HAMPDEN, Maine — Three officials from the Maine Center for Disease Control and Prevention were in town this week to provide an update on the center’s effort to determine if a local neighborhood has a higher-than-normal cancer rate and, if so, why.
Town councilors voted in October of last year to ask the Maine Center for Disease Control and Prevention to investigate concerns expressed by resident Jim Barrows about what he believes is a higher-than-normal rate of cancer on a roughly mile-long stretch of Coldbrook Road, near the former Pine Tree Landfill.
Barrows said he has three different types of cancer and several members of his family also have been diagnosed with cancer. He first brought the matter to the attention of town officials in July 2002. Despite their efforts to get answers, neither he nor the town saw anything much in the way of a response until last fall.
Barrows said last fall that he knew of 15 people with some form of cancer residing, or who formerly resided, on the section of Coldbrook Road that runs from H.O. Bouchard Inc. to Coldbrook Equestrian. There are 20 households within that span, he said. Nearby are the now closed Pine Tree landfill and several large transportation companies.
Barrows’ list of people diagnosed with cancer since then has grown to more than 40, he said recently. He said he suspects the cases could constitute a cancer cluster.
So far, however, state health officials say they have not found anything unusual about the number and types of cancer cases found along Coldbrook Road, said Dr. Molly Schwenn, director of the Maine Cancer Register, during a meeting with Town Manager Susan Lessard and Barrows. Also on hand were Dr. Sheila Pinette, director of Maine CDC, and Debra Wigand, director of the state center’s Division of Population Health.
“There is no peak in any cancer. There is a broad spectrum of many cancers,” Schwenn said of the cases she found in the state cancer registry database. She also said there were not any unusual occurrences of rare cancers or cancers found in unusually young victims.
To that end, Maine CDC has asked the U.S. Centers for Disease Control and Prevention for guidance and recommendations for what to do next, Schwenn said Tuesday during the roughly 90-minute meeting at the Hampden Municipal Building.
“I’m not done,” she said. “I wanted to meet anyway because time has passed and we have [received] directions or suggestions called in from the [federal] CDC and we’re waiting for the next round. Before we get those, we just wanted to tell you where we’ve been and what we’ve been doing.”
The federal CDC asked their state counterparts to map cancer cases and identify potential environmental issues. That work is now underway, she said.
Pinette told Barrows that despite communication problems in the past, state CDC officials are sympathetic to his concerns and now are working to address them.
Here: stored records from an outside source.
theorem toNat_resultWord (s : State) : (resultWord s).toNat = s.result.toNat := by
  rw [resultWord, BitVec.toNat_ofNat, Nat.mod_eq_of_lt (Nat.lt_trans (resultCode_toNat_lt s.result) (by decide))]

/-- Settles O9: the outcomes are the rows of table R241. -/
theorem resultCodesTellTheOutcome : Obligations.ResultCodesTellTheOutcome := by
  refine ⟨toNat_resultWord, mem_resultTable, fun _ _ h => resultCode_toNat_injective h, fun c => ?_⟩
  cases c with
  | ok | okEos => rfl
  | err e => cases e <;> rfl
  | refuse r => cases r <;> rfl
  | fault f => cases f <;> rfl

/-! ### Hard reset -/

/-- Without a byte in flight only the engine is reset; a byte in flight joins the sink or is lost (R270, U26). -/
theorem hardReset_cases (s : State) :
    (s.snk.inFlight = none ∧ s.hardReset = s.engineReset)
    ∨ ∃ v out, s.snk.inFlight = some v ∧ (out = s.snk.out ∨ out = s.snk.out ++ [v])
      ∧ s.hardReset = { s.engineReset with snk := { s.snk with out := out, inFlight := none }, free := s.free + 1 } := by
  rw [State.hardReset]
  cases hf : s.snk.inFlight with
  | none => exact .inl ⟨rfl, rfl⟩
  | some v =>
    refine .inr ⟨v, _, rfl, ?_, rfl⟩
    split
    · exact .inr rfl
    · exact .inl rfl

/-- Settles O13: hard reset is an act of the host that works in every run state. -/
theorem hardResetReachesTheResetState : Obligations.HardResetReachesTheResetState := by
  intro s rest ht hh
  have hstep : step s = .next (State.hardReset { s with host := rest }) := step_hostAct ht hh
  obtain ⟨hf, e⟩ | ⟨v, out, hf, hout, e⟩ := hardReset_cases { s with host := rest } <;> rw [e] at hstep
  · exact ⟨_, hstep, rfl, fun _ => rfl, fun v hv => nomatch hf.symm.trans hv⟩
  · refine ⟨_, hstep, rfl, ?none, ?some⟩
    case none => exact fun hn => nomatch hf.symm.trans hn
    case some =>
      intro u hu
      cases hf.symm.trans hu
      obtain rfl | rfl := hout
      · exact .inl rfl
      · exact .inr rfl

/-! ### The FAULT state -/

theorem exec_of_fault {i : Instr} (hr : s.run = .fault) (hc : i.isCommand = true) (hi : i ≠ .softReset) : exec i s = .next s := by
  cases i with
  | softReset => exact absurd rfl hi
  | compress | decompress => exact composite_fault hr _
  | branch | leaf => cases hc
  | _ => exact primitive_fault hr _ _ _

theorem step_writeCmd_fault (hr : s.run = .fault) (hh : s.host = .writeReg 0 w :: rest) :
    step s = if w = 0x01000000#32 then exec .softReset { s with host := rest } else .next { s with host := rest } := by
  have hact : hostAct exec (.writeReg 0 w) { s with host := rest } = writeCmd exec w { s with host := rest } := rfl
  rw [step_hostAct (heldToken_of_not_busy (by rw [hr]; exact nofun)) hh, hact, writeCmd, hr]
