-- ==== Sys2Proof/Syntax.lean ====
section
/-! DEFINITION. The instructions and events of the J4M: one constructor for each row of the opcode table.
Operand fields are named as Table 14-1 and Tables 14-6 to 14-9 name them (`ta`, `tb` are the trap-if-empty bits).
An instruction acts in the spindle slot or the Lathe that issues it, and an event without operands at the unit whose turn it is:
State names that unit, as it names the operands of the event. Events that bring data from outside the module carry it. -/

namespace Sys2Proof
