-- ==== Sys2Proof/Machine/Access.lean ====
section
/-! DEFINITION. Reading and writing one unit of the state, registers of a slot, and free values. -/

namespace Sys2Proof.Machine

/-- What a meaning answers. -/
abbrev Out := Host.Outcome State Fault Refusal

def State.slot (s : State) (k : Nat) : Slot := Map.get s.slots k {}
def State.setSlot (s : State) (k : Nat) (x : Slot) : State := { s with slots := Map.set s.slots k x }
def State.core (s : State) (n : Nat) : Core := Map.get s.cores n {}
def State.setCore (s : State) (n : Nat) (x : Core) : State := { s with cores := Map.set s.cores n x }
def State.lathe (s : State) (l : Nat) : Lathe := Map.get s.lathes l {}
def State.setLathe (s : State) (l : Nat) (x : Lathe) : State := { s with lathes := Map.set s.lathes l x }
def State.cluster (s : State) (c : Nat) : Cluster := Map.get s.clusters c {}
def State.setCluster (s : State) (c : Nat) (x : Cluster) : State := { s with clusters := Map.set s.clusters c x }
def State.tile (s : State) (t : Nat) : Tile := Map.get s.tiles t {}
def State.setTile (s : State) (t : Nat) (x : Tile) : State := { s with tiles := Map.set s.tiles t x }
def State.die (s : State) (d : Nat) : Die := Map.get s.dies d {}
def State.setDie (s : State) (d : Nat) (x : Die) : State := { s with dies := Map.set s.dies d x }
def State.slice (s : State) (n : Nat) : Slice := Map.get s.slices n {}
def State.setSlice (s : State) (n : Nat) (x : Slice) : State := { s with slices := Map.set s.slices n x }
def State.ctx (s : State) (c : Nat) : Ctx := Map.get s.ctxs c {}
def State.setCtx (s : State) (c : Nat) (x : Ctx) : State := { s with ctxs := Map.set s.ctxs c x }

/-- The key of the slot that issues. -/
def State.key (s : State) : Nat := 16 * s.ctl.at_.core + s.ctl.at_.slot
/-- The slot that issues. -/
def State.cur (s : State) : Slot := s.slot s.key
/-- Replaces the slot that issues. -/
def State.setCur (s : State) (x : Slot) : State := s.setSlot s.key x
/-- The issuing core's number. -/
def State.coreNo (s : State) : Nat := s.ctl.at_.core
/-- The cluster of a core. -/
def clusterOf (core : Nat) : Nat := core / 16
/-- The die of a cluster. -/
def dieOf (cluster : Nat) : Nat := cluster / 64

/-- The next free choice (assumption 2).
DESIGN CHOICE, safe: assumption 2. -/
def State.freeBit (s : State) : Bool := Config.freeBool s.ctl.free
/-- Counts one free value as taken.
DESIGN CHOICE, safe: assumption 2. -/
def State.tookFree (s : State) : State := { s with ctl := { s.ctl with free := s.ctl.free + 1 } }

/-- A register of a slot. -/
def Slot.reg (x : Slot) (r : Nat) : Reg := Map.get x.regs r {}
/-- The value of a register. -/
def Slot.g (x : Slot) (r : Nat) : Word64 := (x.reg r).v
/-- Writes a register and sets it FULL (R116). -/
def Slot.fillReg (x : Slot) (r : Nat) (v : Word64) (dep : Nat) : Slot :=
  { x with regs := Map.set x.regs r { st := .full, v := v, dep := dep } }
/-- Sets a register PENDING (R116). -/
def Slot.pendReg (x : Slot) (r : Nat) : Slot :=
  { x with regs := Map.set x.regs r { st := .pending, v := 0, dep := 0 } }
/-- Sets a register EMPTY (R251). -/
def Slot.emptyReg (x : Slot) (r : Nat) : Slot :=
  { x with regs := Map.set x.regs r {} }

/-- Moves past a 4-byte instruction. -/
def Slot.advance (x : Slot) : Slot := { x with pc := x.pc + 4 }

/-- The latest dependency time among registers (R47). -/
def Slot.depOf (x : Slot) (rs : List Nat) : Nat := rs.foldl (fun m r => max m (x.reg r).dep) 0

/-! ### Physical memory -/

/-- The size of module HBM (R165). -/
def hbmSize : Nat := 2 ^ 39

/-- n bytes at a lie wholly in module HBM. -/
def inHbm (a n : Nat) : Bool := decide (a + n ≤ hbmSize)

/-- The number that n bytes of HBM hold, little-endian. -/
def State.hbmRead (s : State) (a n : Nat) : Nat := leNat (Memory.readBytes s.hbm a n)

/-- The sectors of 32 bytes that n bytes from a cover whole. -/
def coversSector (a n sector : Nat) : Bool := decide (a ≤ 32 * sector) && decide (32 * sector + 32 ≤ a + n)

/-- Writes bytes of committed HBM; a sector written whole is no longer poisoned (R336). -/
def State.hbmWrite (s : State) (a : Nat) (bs : List Byte) : State :=
  { s with hbm := Memory.writeBytes s.hbm a bs
           poison := s.poison.filter (fun x => !coversSector a bs.length x) }

/-- Writes n little-endian bytes of a number. -/
def State.hbmWriteNat (s : State) (a n v : Nat) : State := s.hbmWrite a (leBytes n v)

/-- A byte range meets a poisoned sector of HBM (R336). -/
def State.poisoned (s : State) (a n : Nat) : Bool :=
  s.poison.any (fun x => decide (32 * x < a + n) && decide (a < 32 * x + 32))

/-- The scratchpad address of a cluster's byte (R42). -/
def spAddr (cluster off : Nat) : Nat := cluster * 2 ^ 22 + off

/-- A linear-view read of a scratchpad byte: where only the swizzled view is sure to see the last write, the old or the new
value (R68), by a free choice. -/
def State.spByte (s : State) (a : Nat) : Byte :=
  match Map.find? s.views a with
  | some vb => if vb.bySwz && Config.freeView s.ctl.free a then vb.old else Memory.readByte s.sp a
  | none => Memory.readByte s.sp a

/-- n bytes of the linear view. -/
def State.spBytes (s : State) (a : Nat) : Nat → List Byte
  | 0 => []
  | n + 1 => s.spByte a :: s.spBytes (a + 1) n

/-- A byte of the swizzled view (R68).
DEDUCED, unsafe: assumption 66. -/
def State.swzByte (s : State) (a : Nat) : Byte :=
  match Map.find? s.views a with
  | some vb => if !vb.bySwz && Config.freeView s.ctl.free a then vb.old else Memory.readByte s.sp a
  | none => Memory.readByte s.sp a

/-- Notes that one view has written a byte: the other view may still return the value before that write (R68).
DEDUCED, unsafe: assumption 66. -/
def viewWrite (m : Map ViewByte) (a : Nat) (cur : Byte) (bySwz : Bool) : Map ViewByte := Map.set m a { old := cur, bySwz := bySwz }

/-- Writes scratchpad bytes through one view. -/
def State.spWrite (s : State) (a : Nat) (bySwz : Bool) : List Byte → State
  | [] => s
  | b :: r =>
    State.spWrite { s with sp := Memory.writeByte s.sp a b
                           views := viewWrite s.views a (Memory.readByte s.sp a) bySwz } (a + 1) bySwz r

/-- A view join over n bytes (R68).
DEDUCED, unsafe: assumption 66. -/
def State.viewJoin (s : State) (a n : Nat) : State :=
  { s with views := s.views.filter (fun p => !(decide (a ≤ p.1) && decide (p.1 < a + n))) }

/-- A scratchpad write poisons nothing and heals the sectors it covers (R336). -/
def State.healSp (s : State) (a n : Nat) : State :=
  { s with spPoison := s.spPoison.filter (fun x => !coversSector a n x) }

/-- A lasting error of the boot flash's log names a cluster (R369).
DEDUCED, unsafe: assumption 59. -/
def State.fenced (s : State) (cluster : Nat) : Bool := s.mgmt.fences.getLsbD cluster

/-- n bytes at a lie in module HBM and in no retired frame (R165, R369). -/
def State.inMap (s : State) (a n : Nat) : Bool :=
  inHbm a n && !s.mgmt.retired.any (fun f => decide (f * 2 ^ 19 < a + n) && decide (a < (f + 1) * 2 ^ 19))

/-- R362: a write to BAR0 outside the management block is ignored before READY. -/
def State.whenReady (s t : State) : Out := .next (if s.mgmt.boot = .ready then t else s)

end Sys2Proof.Machine
end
“Our job is to look at cancer incidences and try to detect if there’s any patterns,” added Pinette. “Right now, although I know it feels hard to understand, we’re not seeing a pattern [indicating an environmental cause]. We did ask for [U.S.] CDC’s guidance. We’re working on that, providing data to them, and we’re going to keep working on that and we’ll give you feedback about that,” she said. “But our expertise isn’t how to deal with these other issues that are environmental.”
Maine CDC staff members also have been working with state toxicology, environmental and other experts as well as with town office staffers in their attempt to rule out any environmental causes.
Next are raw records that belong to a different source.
/-- The log records in use of a context (Table 11-2): slice, index, version. A record is in use when bit 63 of its w0 is 1. -/
def State.logRecords (s : State) (ctx : Nat) : List (Nat × Nat × Version) :=
  let base := (s.ctx ctx).hlog * 4096
  s.hbm.filterMap (fun p =>
    if base ≤ p.1 ∧ p.1 < base + 2 ^ 26 ∧ (p.1 - base) % 64 = 7 ∧ p.2.getLsbD 7 then
      let a := p.1 - 7
      some ((a - base) / 2 ^ 15, (a - base) % 2 ^ 15 / 64,
        { ctx := ctx, id := bitsOf (s.hbmRead (a + 8) 8) 39 32, va := bitsOf (s.hbmRead a 8) 55 5,
          sector := Map.get (s.ctx ctx).logAt ((a - base) / 64) (bitsOf (s.hbmRead a 8) 55 5),
          mask := BitVec.ofNat 32 (bitsOf (s.hbmRead (a + 8) 8) 31 0), bytes := Memory.readBytes s.hbm (a + 16) 32 })
    else none)

/-- The record of a segment that holds the version of a sector under an id. -/
def State.logFind (s : State) (ctx slice id sector : Nat) : Option (Nat × Version) :=
  ((s.logRecords ctx).find? (fun r => r.1 == slice && r.2.2.id == id && r.2.2.sector == sector)).map (·.2)

/-- The first record of a segment that is not in use.
DESIGN CHOICE, unsafe: assumption 93. -/
def State.logFree (s : State) (ctx slice : Nat) : Option Nat :=
  let used := ((s.logRecords ctx).filter (fun r => r.1 == slice)).map (fun r => r.2.1)
  firstFrom (fun i => !used.contains i) 0 512

/-- A version's record is written to the log: it names the sector by its global address. The frame behind it is kept beside the record.
DEDUCED, unsafe: assumption 69. -/
def State.logWrite (s : State) (slice i : Nat) (v : Version) : State :=
  let a := s.logBase v.ctx slice + 64 * i
  let c := s.ctx v.ctx
  (s.setCtx v.ctx { c with logAt := Map.set c.logAt (512 * slice + i) v.sector }).hbmWrite a
    (leBytes 8 (2 ^ 63 + v.va * 32) ++ leBytes 8 (v.id * 2 ^ 32 + v.mask.toNat) ++ v.bytes ++ leBytes 16 0)

/-- A record is cleared: the segment has room again, and an episode of HLOG_FULL is over (R161). -/
def State.logClear (s : State) (ctx slice i : Nat) : State :=
  let c := s.ctx ctx
  let s1 := (s.setCtx ctx { c with logAt := Map.erase c.logAt (512 * slice + i) }).hbmWrite (s.logBase ctx slice + 64 * i) (leBytes 64 0)
  let x := s1.slice slice
  s1.setSlice slice { x with fullFor := x.fullFor.filter (fun n => n != ctx) }

/-- The version of a sector under an id: in the directory, or in the log. -/
def State.version (s : State) (ctx id sector : Nat) : Option Version :=
  let n := homeSlice (32 * sector)
  match (s.slice n).dir.find? (fun v => v.ctx == ctx && v.id == id && v.sector == sector) with
  | some v => some v
  | none =>
    (s.logFind ctx n id sector).map (·.2)

/-- The byte that the versions of a chain of ids give (R157); none: committed memory decides.
DEDUCED, unsafe: assumption 66. -/
def versionByte (s : State) (ctx pa : Nat) : List Nat → Option Byte
  | [] => none
  | id :: rest =>
    match s.version ctx id (pa / 32) with
    | some v => if v.mask.getLsbD (pa % 32) then some (v.bytes.getD (pa % 32) 0) else versionByte s ctx pa rest
    | none => versionByte s ctx pa rest

/-- A byte of module HBM as a thread of ctx under g sees it (R157). -/
def State.visByte (s : State) (ctx g pa : Nat) : Byte :=
  (versionByte s ctx pa ((s.ctx ctx).chain g)).getD (Memory.readByte s.hbm pa)

/-- n bytes as a thread sees them. -/
def State.visBytes (s : State) (ctx g pa : Nat) : Nat → List Byte
  | 0 => []
  | n + 1 => s.visByte ctx g pa :: s.visBytes ctx g (pa + 1) n

/-- The Tempo balances of a context in a cluster: they start at the budgets of its descriptor (R111). -/
def State.balances (s : State) (cluster ctx : Nat) : Balances :=
  let b := (s.ctx ctx).budgets
  Map.get (s.cluster cluster).bal ctx { issue := b.issue, chuck := b.chuck, link := b.link, car := b.car, evict := b.evict }

def State.setBalances (s : State) (cluster ctx : Nat) (b : Balances) : State :=
  let c := s.cluster cluster
  s.setCluster cluster { c with bal := Map.set c.bal ctx b }

/-- A class may start an operation: its budget is unlimited, or its balance is above zero (R111, R112). -/
def tempoOpen (budget : Nat) (balance : Int) : Bool := budget == 0xFFFF || decide (0 < balance)

/-- Debits a context's eviction balance in a cluster (Table 7-3, R160); 0xFFFF is unlimited. -/
def State.debitEvict (s : State) (cluster ctx n : Nat) : State :=
  if (s.ctx ctx).budgets.evict = 0xFFFF then s
  else
    let b := s.balances cluster ctx
    s.setBalances cluster ctx { b with evict := b.evict - n }

/-- The eviction class of a context may start an operation in a cluster (R112). -/
def State.evictOpen (s : State) (cluster ctx : Nat) : Bool := tempoOpen (s.ctx ctx).budgets.evict (s.balances cluster ctx).evict

/-- A wait at a home slice is over. -/
def State.stuckOver (s : State) (w : Stuck) : Bool :=
  match w with
  | .full ctx n => !(s.slice n).fullFor.contains ctx
  | .budget ctx cluster => s.evictOpen cluster ctx

/-- The least recently used entry of a slice's directory moves to its context's log (R160), for whose writing the eviction balance must be
open (R112). With a reason when the log segment of that context is full (R161), or its balance is used up. -/
def State.moveOldest (s : State) (n cluster : Nat) : State × Option Stuck :=
  let x := s.slice n
  match x.dir.getLast? with
  | none => (s, none)
  | some v =>
    match s.logFree v.ctx n with
    | none => (s, some (.full v.ctx n))
    | some i =>
      if !s.evictOpen cluster v.ctx then (s, some (.budget v.ctx cluster))
      else (((s.setSlice n { x with dir := x.dir.dropLast }).logWrite n i v).debitEvict cluster v.ctx 1, none)

/-- A slice's directory has room for an entry, or makes it (R160). -/
def State.dirRoom (s : State) (n cluster : Nat) : State × Option Stuck :=
  if (s.slice n).dir.length < 2048 then (s, none) else s.moveOldest n cluster

/-- The version with bytes written over it. -/
def Version.put (v : Version) (off : Nat) : List Byte → Version
  | [] => v
  | b :: r => Version.put { v with mask := v.mask ||| BitVec.ofNat 32 (2 ^ off), bytes := setNth v.bytes off b } (off + 1) r

/-- A write under a live id, within one sector: it becomes, or merges into, a version (R157, R160). A version in the log is read and its
record cleared in one operation of the eviction class, of amount 2. A write that has to wait keeps the room it has made.
DESIGN CHOICE, unsafe: assumption 92. -/
def State.versionWrite (s : State) (cluster ctx id pa va : Nat) (bs : List Byte) : State × Option Stuck :=
  let sector := pa / 32
  let n := homeSlice pa
  let x := s.slice n
  let mine := fun (v : Version) => v.ctx == ctx && v.id == id && v.sector == sector
  match x.dir.find? mine with
  | some v => (s.setSlice n { x with dir := v.put (pa % 32) bs :: x.dir.filter (fun v => !mine v) }, none)
  | none =>
    match s.dirRoom n cluster with
    | (s1, some w) => (s1, some w)
    | (s1, none) =>
      let x1 := s1.slice n
      match s1.logFind ctx n id sector with
      | some (i, v) =>
        if !s1.evictOpen cluster ctx then (s1, some (.budget ctx cluster))
        else (((s1.setSlice n { x1 with dir := v.put (pa % 32) bs :: x1.dir }).logClear ctx n i).debitEvict cluster ctx 2, none)
      | none =>
        let v : Version := { ctx := ctx, id := id, sector := sector, va := va / 32, mask := 0, bytes := List.replicate 32 0 }
        (s1.setSlice n { x1 with dir := v.put (pa % 32) bs :: x1.dir }, none)

/-- The pieces of a byte range that lie in one 32-byte sector each. -/
def sectorPieces : Nat → Nat → List Byte → List (Nat × List Byte)
  | 0, _, _ => []
  | n + 1, pa, bs =>
    match bs with
    | [] => []
    | _ => let k := 32 - pa % 32
           (pa, bs.take k) :: sectorPieces n (pa + (bs.take k).length) (bs.drop k)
Barrows said state health officials need to do more research into the Coldbrook Road cancer cases, adding that the state’s cancer database was not up to date and that it did not include cases involving residents who used to live there but moved out and were diagnosed elsewhere.
Lessard said she also wanted to know so she can answer any questions former residents might ask.
“The problem is this is like wrestling an octopus because there’s so many moving parts,” Lessard said. “We have a lot of people who have identified that they lived on Coldbrook Road during their life at some point. Mr. Barrows has provided a lot of those names but the pieces that for me are missing in order to be able to quantify that are how long [each of those former residents needed to have lived on the affected stretch of Coldbrook Road in order to be counted as part of the study.]”
Determining whether to include former Coldbrook Road residents, and which ones, will be among Maine CDC’s next steps, Schwenn and Pinette said. They said they would ask federal CDC for direction to that end.